### TASK DIRECTIONS
Line count for "hcfg": give the number of lines in the records below that hold it, and nothing else.
☆ ☆ ☆ ☆ ☆
/-! ### The statements of 40_codec.md -/

/-- Settles O3: one clause for each of the two checks, and the field as arithmetic. -/
theorem bitsInBufferAssemblesLittleEndian : Obligations.BitsInBufferAssemblesLittleEndian := by
  intro s b low high hs
  refine ⟨fun hr hlen => ?_, fun hr hlen => ?_, exec_bitsInBuffer_of_invalid hs b⟩
  · rw [exec_bitsInBuffer_of_valid hs hr hlen, fieldOf_readBytes, bitsOf_eq]
    rfl
  · exact exec_bitsInBuffer_of_short hs hr hlen

/-- Settles O4: the field returned is `bitsOf`, for which the law is one of masks and shifts. -/
theorem extractedBitsReconstructTheRange : Obligations.ExtractedBitsReconstructTheRange := by
  intro s value low high hs _ hle hlt
  exact ⟨_, exec_bitsInRange_of_valid hs value ⟨hle, hlt⟩, bitsOf_shiftLeft_and value low high⟩

/-- Settles O5: equal prefixes give equal fields, and the field of one bit is read off its byte. -/
theorem bufferFieldDependsOnItsPrefix : Obligations.BufferFieldDependsOnItsPrefix := by
  refine ⟨fun s s' b b' low high hs hs' hcfg hle hlt hlen hlen' hprefix => ?_, fun s b k hs hk hlen => ?_⟩
  · refine ⟨_, exec_bitsInBuffer_of_valid hs ⟨hle, hlt⟩ hlen, ?_⟩
    rw [exec_bitsInBuffer_of_valid hs' ⟨hle, hcfg ▸ hlt⟩ hlen', fieldOf_readBytes_congr hprefix]
    rfl
  · rw [exec_bitsInBuffer_of_valid hs ⟨le_rfl, hk⟩ hlen, fieldOf_readBytes_single]
    rfl

/-- A codec operation and ENCODE_HEADER ask nothing of the bus (R70, R81). -/
theorem requestOf_eq_none_of_local {i : Instr} (s : State) (h : isCodec i = true ∨ i.op = .encodeHeader) :
    requestOf s i = none := by
  cases i with
  | bitAt | bitsInRange | bitsInBuffer | encodeHeader | writeTxbOffset | readTxbOffset => rfl
  | _ => simp [isCodec, Instr.op] at h

/-- Settles O6: an operation without a bus request delivers a result, and that is all it does. -/
theorem localOperationsChangeResultAlone : Obligations.LocalOperationsChangeResultAlone := by
  intro i s t hi hsel h
  obtain ⟨r, rfl⟩ := exec_local (requestOf_eq_none_of_local s hi) hsel h
  exact ⟨rfl, Option.some_ne_none r⟩

/-- Settles O1: one clause for each side of the position check, and the bit as the number 0 or 1. -/
theorem bitAtReturnsTheBit : Obligations.BitAtReturnsTheBit := by
  intro s value position hs
  refine ⟨fun hp => ?_, exec_bitAt_of_le hs value⟩
  rw [exec_bitAt_of_lt hs value hp, bitOf_eq_testBit]
  rfl

/-- Settles O2: one clause for each side of the range check, and the field as arithmetic. -/
theorem bitsInRangeExtractsTheField : Obligations.BitsInRangeExtractsTheField := by
  intro s value low high hs
  refine ⟨fun hr => ?_, exec_bitsInRange_of_invalid hs value⟩
  rw [exec_bitsInRange_of_valid hs value hr, bitsOf_eq]
  rfl

end Sys2Proof.Machine
end

section
/-! PROOF. The Transaction Encoder (41_encoder.md): which kind a number or a tag stands for (R80, R92), a header as tag plus
fields in arithmetic (R81), decoding as the converse of encoding (R93), and what ENCODE_HEADER answers (R90, R94). -/

namespace Sys2Proof

/-! ### The kind a number or a tag stands for (R80, R92) -/

/-- Where the key tells the elements of a list apart, a search by key finds the one element that has it. -/
theorem find?_key_eq_some_iff {α β : Type} [BEq β] [LawfulBEq β] {l : List α} {key : α → β}
    (hinj : ∀ x ∈ l, ∀ y ∈ l, key x = key y → x = y) (b : β) (x : α) :
    l.find? (fun y => key y == b) = some x ↔ x ∈ l ∧ key x = b := by
  constructor
  · intro h
    exact ⟨List.mem_of_find?_eq_some h, eq_of_beq (List.find?_some h :)⟩
  · rintro ⟨hx, hkey⟩
    have hfound : (l.find? fun y => key y == b).isSome := List.find?_isSome.2 ⟨x, hx, beq_iff_eq.2 hkey⟩
    obtain ⟨y, hy⟩ := Option.isSome_iff_exists.1 hfound
    have hy' : key y = b := eq_of_beq (List.find?_some hy :)
    rw [hy, hinj y (List.mem_of_find?_eq_some hy) x hx (hy'.trans hkey.symm)]

theorem Kind.all_nodup : Kind.all.Nodup := by decide

/-- In a legal numbering a number stands for the kind that has it, and for no other (log 25). -/
theorem KindCodes.kind_eq_some_iff {c : KindCodes} (hc : c.legal = true) (n : Nat) (k : Kind) :
    c.kind n = some k ↔ c.code k = n := by
  have hinj := (List.nodup_map_iff_inj_on Kind.all_nodup).1 (of_decide_eq_true hc)
  rw [KindCodes.kind, find?_key_eq_some_iff hinj]
  exact and_iff_right k.mem_all

/-- A number that is no kind's is unknown (R80). -/
theorem KindCodes.kind_eq_none_iff (c : KindCodes) (n : Nat) : c.kind n = none ↔ ∀ k, c.code k ≠ n := by
  simp only [KindCodes.kind, List.find?_eq_none, Kind.mem_all, true_imp_iff, beq_iff_eq, ne_eq]

theorem KindCodes.standard_legal : KindCodes.standard.legal = true := by decide

theorem KindCodes.standard_code_lt (k : Kind) : KindCodes.standard.code k < 8 := by cases k <;> decide

/-- Settles O8: the default numbering is a legal one, and a legal one is searched as `kind_eq_some_iff` says. -/
theorem kindCodesAreInTheDocumentsOrder : Obligations.KindCodesAreInTheDocumentsOrder := by
  refine ⟨fun n hn => ?_, fun k => ?_, rfl, fun k => ?_, fun c n hc => ⟨fun k => ?_, c.kind_eq_none_iff n⟩⟩
  · exact (KindCodes.standard.kind_eq_none_iff n).2 fun k => ((KindCodes.standard_code_lt k).trans_le hn).ne
  · exact (KindCodes.kind_eq_some_iff KindCodes.standard_legal _ k).2 rfl
  · cases k <;> decide
  · exact (KindCodes.kind_eq_some_iff hc _ k).2 rfl

/-- Under a legal tag table the tag positions of a header hold the tag of one kind of the format, or of none. -/
theorem kindOfTag_eq_some_iff {t : TagTable} (ht : t.legal = true) (f : Format) (h : Half) (k : Kind) :
    kindOfTag t f h = some k ↔ k.format = f ∧ t.tag k = h &&& f.tagMask := by
  obtain ⟨-, h8, h16⟩ := t.legal_iff.1 ht
  have hinj : ∀ k ∈ f.kinds, ∀ k' ∈ f.kinds, t.tag k = t.tag k' → k = k' := fun k hk k' hk' =>
    t.tags_distinct_iff.1 ⟨h8, h16⟩ k k' ((Format.mem_kinds.1 hk).trans (Format.mem_kinds.1 hk').symm)
  rw [kindOfTag, find?_key_eq_some_iff hinj, Format.mem_kinds]

/-! ### A header as tag plus fields (R52, R53, R81) -/

/-- Masking with `p` positions from `k` on and the lowest `q` keeps two fields of a number. -/
theorem and_two_fields (v p k q : Nat) (h : q ≤ k) :
    v &&& ((2 ^ p - 1) <<< k ||| (2 ^ q - 1)) = v / 2 ^ k % 2 ^ p * 2 ^ k + v % 2 ^ q := by
  have hlow : v % 2 ^ q < 2 ^ k := (Nat.mod_lt v (Nat.two_pow_pos q)).trans_le (Nat.pow_le_pow_right (by decide) h)
  rw [Nat.and_or_distrib_left, Machine.and_shiftLeft, Nat.and_two_pow_sub_one_eq_mod, Nat.and_two_pow_sub_one_eq_mod,
    ← Nat.shiftLeft_add_eq_or_of_lt hlow, Nat.shiftRight_eq_div_pow, Nat.shiftLeft_eq]

/-- The tag positions of an 8-bit header are bits 7:6 and bit 0 (R60). -/
theorem toNat_and_tagMask_h8 (h : Half) :
    (h &&& Format.h8.tagMask).toNat = h.toNat / 64 % 4 * 64 + h.toNat % 2 :=
  and_two_fields h.toNat 2 6 1 (by decide)

/-- The tag positions of a 16-bit header are bits 15:14 and bits 1:0 (R60). -/
theorem toNat_and_tagMask_h16 (h : Half) :
    (h &&& Format.h16.tagMask).toNat = h.toNat / 16384 % 4 * 16384 + h.toNat % 4 :=
  and_two_fields h.toNat 2 14 2 (by decide)

/-- R52 in arithmetic: truncation to 8 bits is the remainder by 256. -/
theorem headerH8_eq_ofNat (tag : Half) (r : BitVec 5) :
    headerH8 tag r = BitVec.ofNat 16 ((tag.toNat + 2 * r.toNat) % 256) := by
  apply BitVec.eq_of_toNat_eq
  simp only [headerH8, BitVec.toNat_setWidth, BitVec.toNat_add, BitVec.toNat_shiftLeft, Nat.shiftLeft_eq,
    BitVec.toNat_ofNat]
  omega

/-- R53 in arithmetic. -/
theorem headerH16_eq_ofNat (tag : Half) (r : BitVec 5) (s : BitVec 7) :
    headerH16 tag r s = BitVec.ofNat 16 (tag.toNat + 512 * r.toNat + 4 * s.toNat) := by
  apply BitVec.eq_of_toNat_eq
  simp only [headerH16, BitVec.toNat_setWidth, BitVec.toNat_add, BitVec.toNat_shiftLeft, Nat.shiftLeft_eq,
    BitVec.toNat_ofNat]
  omega

/-- A legal tag stands in the tag positions of its format alone (R6). -/
theorem TagTable.tag_and_tagMask {t : TagTable} (ht : t.legal = true) {k : Kind} {f : Format} (hk : k.format = f) :
    t.tag k &&& f.tagMask = t.tag k := by
  subst hk
  obtain ⟨hoff, -⟩ := t.legal_iff.1 ht
  have hsplit : t.tag k &&& (k.format.tagMask ||| ~~~k.format.tagMask) = t.tag k := by
    rw [BitVec.or_not_self, BitVec.and_allOnes]
  rwa [BitVec.and_or_distrib_left, hoff k, BitVec.or_zero] at hsplit

/-- A value is the 8-bit header of a tag and a field exactly when it is one byte that holds them in their positions. -/
theorem headerH8_eq_iff {tag : Half} (htag : tag &&& Format.h8.tagMask = tag) (r : BitVec 5) (h : Half) :
    headerH8 tag r = h ↔ tag = h &&& Format.h8.tagMask ∧ h.toNat < 256 ∧ (h >>> 1).setWidth 5 = r := by
  have htag' := congrArg BitVec.toNat htag
  have hr := r.isLt
  simp only [BitVec.toNat_eq, headerH8_eq_ofNat, toNat_and_tagMask_h8, BitVec.toNat_ofNat, BitVec.toNat_setWidth,
    BitVec.toNat_ushiftRight, Nat.shiftRight_eq_div_pow] at htag' ⊢
  omega

/-- A value is the 16-bit header of a tag and two fields exactly when it holds them in their positions. -/
theorem headerH16_eq_iff {tag : Half} (htag : tag &&& Format.h16.tagMask = tag) (r : BitVec 5) (s : BitVec 7)
    (h : Half) : headerH16 tag r s = h ↔
      tag = h &&& Format.h16.tagMask ∧ (h >>> 9).setWidth 5 = r ∧ (h >>> 2).setWidth 7 = s := by
  have htag' := congrArg BitVec.toNat htag
  have hr := r.isLt
  have hs := s.isLt
  have hh := h.isLt
  simp only [BitVec.toNat_eq, headerH16_eq_ofNat, toNat_and_tagMask_h16, BitVec.toNat_ofNat, BitVec.toNat_setWidth,
    BitVec.toNat_ushiftRight, Nat.shiftRight_eq_div_pow] at htag' ⊢
  omega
☆ ☆ ☆ ☆ ☆
### ANSWER BOX
2